Six Lines

The Cabinet Files

Posted by Aaron Massey on 31 Jan 2018.

The Australian government is currently dealing with one of the largest breaches of security in their history. Apparently a second-hand shop that sells government furniture sold two locked filing cabinets with no keys. Eventually someone bought them for basically nothing. Months later, someone finally took a drill to the locks and opened them. And now information on five iterations of the Australian government are out in the open as The Cabinet Files.

Two things strike me as fascinating about this. First, we’re talking about physical paper. This is a stunning lapse in security. We’ve “solved” the problem of securing small amounts of paper. Heck, that’s one of the things that makes the Pentagon Papers so interesting from an operational security standpoint. And yet, they were leaked. I wonder if this was only possible because government officials are now so concerned about digital security that they’ve become lax with physical security practices.
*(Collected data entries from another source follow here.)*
/-! ## Power -/

@[simp] theorem startHeartbeat_hide (s : State) (m_ : Nat) (h_ : m_ &&& 48 = 48) : (startHeartbeat s).hide m_ = s.hide m_ := by
  refine hide_mono h_ ?_
  simp [startHeartbeat]
@[simp] theorem stopHeartbeat_hide (s : State) (m_ : Nat) (h_ : m_ &&& 16 = 16) : (stopHeartbeat s).hide m_ = s.hide m_ := by
  refine hide_mono h_ ?_
  simp [stopHeartbeat]
theorem execHeartbeatLost_hide (s : State) : ∀ u_, execHeartbeatLost s = .next u_ → u_.hide 32 = s.hide 32 := by
  intro u_ h
  simp only [execHeartbeatLost, actWhen_next] at h
  subst h
  simp
theorem execCoilEnergise_hide (s : State) : ∀ u_, execCoilEnergise s = .next u_ → u_.hide 32 = s.hide 32 := by
  intro u_ h
  simp only [execCoilEnergise, actWhen_next] at h
  subst h
  simp
@[simp] theorem switchMoved_hide (s : State) (m_ : Nat) (h_ : m_ &&& 71827681 = 71827681) : (switchMoved s).hide m_ = s.hide m_ := by
  refine hide_mono h_ ?_
  simp [switchMoved]
theorem execSwitchPosition_hide (inserted : Bool) (s : State) : ∀ u_, execSwitchPosition inserted s = .next u_ → u_.hide 71827681 = s.hide 71827681 := by
  intro u_ h
  simp only [execSwitchPosition, actWhen_next] at h
  subst h
  simp
theorem execSwitchMismatch_hide (s : State) : ∀ u_, execSwitchMismatch s = .next u_ → u_.hide 65 = s.hide 65 := by
  intro u_ h
  simp only [execSwitchMismatch, actWhen_next] at h
  subst h
  simp
@[simp] theorem stopClocks_hide (bypassFirst onFatal : Bool) (s : State) (m_ : Nat) (h_ : m_ &&& 16 = 16) : (stopClocks bypassFirst onFatal s).hide m_ = s.hide m_ := by
  refine hide_mono h_ ?_
  simp [stopClocks]
@[simp] theorem retrainPort_hide (p : Fin 4) (s : State) (m_ : Nat) (h_ : m_ &&& 71303297 = 71303297) : (retrainPort p s).hide m_ = s.hide m_ := by
  refine hide_mono h_ ?_
  simp [retrainPort]
@[simp] theorem startClocks_hide (reason : BitVec 8) (kind : BitVec 5) (s : State) (m_ : Nat) (h_ : m_ &&& 71827697 = 71827697) : (startClocks reason kind s).hide m_ = s.hide m_ := by
  refine hide_mono h_ ?_
  simp [startClocks]
@[simp] theorem drainBuffer_hide (e : Fin 4) (s : State) (m_ : Nat) (h_ : m_ &&& 98303969 = 98303969) : (drainBuffer e s).hide m_ = s.hide m_ := by
  refine hide_mono h_ ?_
  simp [drainBuffer]
@[simp] theorem completeRecords_hide (s : State) (m_ : Nat) (h_ : m_ &&& 92275905 = 92275905) : (completeRecords s).2.hide m_ = s.hide m_ := by
  refine hide_mono h_ ?_
  simp [completeRecords]
@[simp] theorem drainNode_hide (s : State) (m_ : Nat) (h_ : m_ &&& 131858417 = 131858417) : (drainNode s).hide m_ = s.hide m_ := by
  refine hide_mono h_ ?_
  simp [drainNode]
@[simp] theorem setLeaving_hide (s : State) (m_ : Nat) (h_ : m_ &&& 4194305 = 4194305) : (setLeaving s).hide m_ = s.hide m_ := by
  refine hide_mono h_ ?_
  simp [setLeaving]
@[simp] theorem pwrfail_hide (vbulk : BitVec 16) (s : State) (m_ : Nat) (h_ : m_ &&& 131858417 = 131858417) : (pwrfail vbulk s).hide m_ = s.hide m_ := by
  refine hide_mono h_ ?_
  simp [pwrfail]
@[simp] theorem pwrRecord_hide (s : State) (m_ : Nat) (h_ : m_ &&& 8388624 = 8388624) : (pwrRecord s).hide m_ = s.hide m_ := by
  refine hide_mono h_ ?_
  simp [pwrRecord]
theorem execPwrfailHalt_hide (s : State) : ∀ u_, execPwrfailHalt s = .next u_ → u_.hide 8389136 = s.hide 8389136 := by
  intro u_ h
  simp only [execPwrfailHalt, actWhen_next] at h
  subst h
  simp
theorem execPwrfailHeartbeatStop_hide (s : State) : ∀ u_, execPwrfailHeartbeatStop s = .next u_ → u_.hide 16 = s.hide 16 := by
  intro u_ h
  simp only [execPwrfailHeartbeatStop, actWhen_next] at h
  subst h
  simp

/-! ## Caldera -/

@[simp] theorem writeCapture_hide (bad : Bool) (at_ : SysTime) (s : State) (m_ : Nat) (h_ : m_ &&& 75497472 = 75497472) : (writeCapture bad at_ s).hide m_ = s.hide m_ := by
  refine hide_mono h_ ?_
  simp [writeCapture]
@[simp] theorem calderaOutputs_hide (r : FaultRec) (s : State) (m_ : Nat) (h_ : m_ &&& 4325393 = 4325393) : (calderaOutputs r s).hide m_ = s.hide m_ := by
  refine hide_mono h_ ?_
  simp [calderaOutputs]
@[simp] theorem calderaHalt_hide (s : State) (m_ : Nat) (h_ : m_ &&& 33557248 = 33557248) : (calderaHalt s).hide m_ = s.hide m_ := by
  refine hide_mono h_ ?_
  simp [calderaHalt]
@[simp] theorem calderaRest_hide (bad : Bool) (s : State) (m_ : Nat) (h_ : m_ &&& 125833169 = 125833169) : (calderaRest bad s).hide m_ = s.hide m_ := by
  refine hide_mono h_ ?_
  simp [calderaRest]
theorem execCaldera_hide (bad : Bool) (s : State) : ∀ u_, execCaldera bad s = .next u_ → u_.hide 130158545 = s.hide 130158545 := by
  intro u_ h
  simp only [execCaldera, actWhen_next] at h
  subst h
  repeat' split
  all_goals simp
@[simp] theorem continueCaldera_hide (s : State) (m_ : Nat) (h_ : m_ &&& 125833169 = 125833169) : (continueCaldera s).hide m_ = s.hide m_ := by
  refine hide_mono h_ ?_
  simp [continueCaldera]

/-! ## Reset -/

@[simp] theorem keepFirst_hide (s r : State) (m_ : Nat) (h_ : m_ &&& 65 = 65) : (keepFirst s r).hide m_ = r.hide m_ := by
  refine hide_mono h_ ?_
  simp [keepFirst]
@[simp] theorem coldReset_hide (kind : ResetKind) (s : State) (m_ : Nat) (h_ : m_ &&& 66846713 = 66846713) : (coldReset kind s).hide m_ = s.hide m_ := by
  refine hide_mono h_ ?_
  unfold coldReset
  dsimp only
  repeat' split
  all_goals first | rfl | simp
@[simp] theorem beginK0_hide (s : State) (m_ : Nat) (h_ : m_ &&& 16 = 16) : (beginK0 s).hide m_ = s.hide m_ := by
  refine hide_mono h_ ?_
  simp [beginK0]
theorem execPowerOn_hide (low : Bool) (vbulk : BitVec 16) (vaux conv : Bool) (off : BitVec 64) (resetLow holdLow : Bool) (s : State) : ∀ u_, execPowerOn low vbulk vaux conv off resetLow holdLow s = .next u_ → u_.hide 66846713 = s.hide 66846713 := by
  intro u_ h
  simp only [execPowerOn, actWhen_next] at h
  subst h
  simp
@[simp] theorem beforeReset_hide (s : State) (m_ : Nat) (h_ : m_ &&& 92280001 = 92280001) : (beforeReset s).hide m_ = s.hide m_ := by
  refine hide_mono h_ ?_
  simp [beforeReset]
@[simp] theorem holdInReset_hide (kind : ResetKind) (s : State) (m_ : Nat) (h_ : m_ &&& 66846713 = 66846713) : (holdInReset kind s).hide m_ = s.hide m_ := by
  refine hide_mono h_ ?_
  simp [holdInReset]
theorem execResetN_hide (s : State) : ∀ u_, execResetN s = .next u_ → u_.hide 133955577 = s.hide 133955577 := by
  intro u_ h
  simp only [execResetN, actWhen_next] at h
  subst h
  simp
theorem execCalderaExit_hide (s : State) : ∀ u_, execCalderaExit s = .next u_ → u_.hide 133955577 = s.hide 133955577 := by
  intro u_ h
  simp only [execCalderaExit, actWhen_next] at h
  subst h
  simp
theorem execResetNRelease_hide (s : State) : ∀ u_, execResetNRelease s = .next u_ → u_.hide 16 = s.hide 16 := by
  intro u_ h
  simp only [execResetNRelease, actWhen_next] at h
  subst h
  simp
theorem execPlugInserted_hide (mem : List (Nat × Byte)) (rdid rdsr : Byte) (s : State) : ∀ u_, execPlugInserted mem rdid rdsr s = .next u_ → u_.hide 8388624 = s.hide 8388624 := by
  intro u_ h
  simp only [execPlugInserted, actWhen_next] at h
  subst h
  simp
@[simp] theorem tearRecord_hide (s : State) (m_ : Nat) (h_ : m_ &&& 92274688 = 92274688) : (tearRecord s).hide m_ = s.hide m_ := by
  refine hide_mono h_ ?_
  unfold tearRecord
  dsimp only
  repeat' split
  all_goals simp
@[simp] theorem plugLost_hide (s : State) (m_ : Nat) (h_ : m_ &&& 92275905 = 92275905) : (plugLost s).hide m_ = s.hide m_ := by
  refine hide_mono h_ ?_
  simp [plugLost]
theorem execPlugRemoved_hide (s : State) : ∀ u_, execPlugRemoved s = .next u_ → u_.hide 92275921 = s.hide 92275921 := by
  intro u_ h
  simp only [execPlugRemoved, actWhen_next] at h
  subst h
  simp
@[simp] theorem enterHold_hide (s : State) (m_ : Nat) (h_ : m_ &&& 131858417 = 131858417) : (enterHold s).hide m_ = s.hide m_ := by
  refine hide_mono h_ ?_
  simp [enterHold]
theorem execPlugHold_hide (s : State) : ∀ u_, execPlugHold s = .next u_ → u_.hide 131858417 = s.hide 131858417 := by
  intro u_ h
  cases h
  simp
theorem execPlugHoldRelease_hide (patch : List (Nat × Byte)) (s : State) : ∀ u_, execPlugHoldRelease patch s = .next u_ → u_.hide 66846713 = s.hide 66846713 := by
  intro u_ h
  simp only [execPlugHoldRelease, actWhen_next] at h
  subst h
  simp
@[simp] theorem afterFreeze_hide (s : State) (m_ : Nat) (h_ : m_ &&& 133955577 = 133955577) : (afterFreeze s).hide m_ = s.hide m_ := by
  refine hide_mono h_ ?_
  simp [afterFreeze]
@[simp] theorem resumeNode_hide (reason : BitVec 8) (kind : BitVec 5) (s : State) (m_ : Nat) (h_ : m_ &&& 133955577 = 133955577) : (resumeNode reason kind s).hide m_ = s.hide m_ := by
  refine hide_mono h_ ?_
  simp [resumeNode]
theorem execPwrfail_hide (vbulk : BitVec 16) (s : State) : ∀ u_, execPwrfail vbulk s = .next u_ → u_.hide 133955577 = s.hide 133955577 := by
  intro u_ h
  simp only [execPwrfail, actWhen_next] at h
  subst h
  simp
Remember, Reality Winner ended up printing documents to leak them.

Second, how much easier is an accidental release of digital documents than an accidental release of thousands of physical documents? We’ve seen plenty of intentional leaks, like Snowden, Manning, and the Panama Papers. I’m sure we’ll continue to see more and more of these. So are lots of people in the security world. Intentional leaks are receiving a lot of attention. But what about accidents?

Bruce Schneier once used pollution as a metaphor in a way that I think is pretty relevant to this problem:

Most of us are happy to give out personal information in exchange for specific services. What we object to is the surreptitious collection of personal information, and the secondary use of information once it’s collected: the buying and selling of our information behind our back.

In some ways, this tidal wave of data is the pollution problem of the information age. All information processes produce it. If we ignore the problem, it will stay around forever. And the only way to successfully deal with it is to pass laws regulating its generation, use and eventual disposal.

This certainly seems right to me in a privacy context, but data is toxic in other ways too. How many organizations create or collect sensitive information about their business processes, their customers, their employees, and other sensitive aspects of their operation as a byproduct of just doing what they do (i.e., as data pollution)? I regularly reflect on the fact that most digital copiers keep a scan of the documents you copy in them. I’ve written about them before as time bombs. How many other technologies out there have access to sensitive information? Every single one of them is an accident waiting to happen. Ironically, if this accident were a massive digital collection, it might have had less immediate impact simply because the sheer amount of data that would have to be sifted and sorted would end up requiring special skills and take time. But I think this sort of thing will happen to some organization eventually. It’s just a matter of time.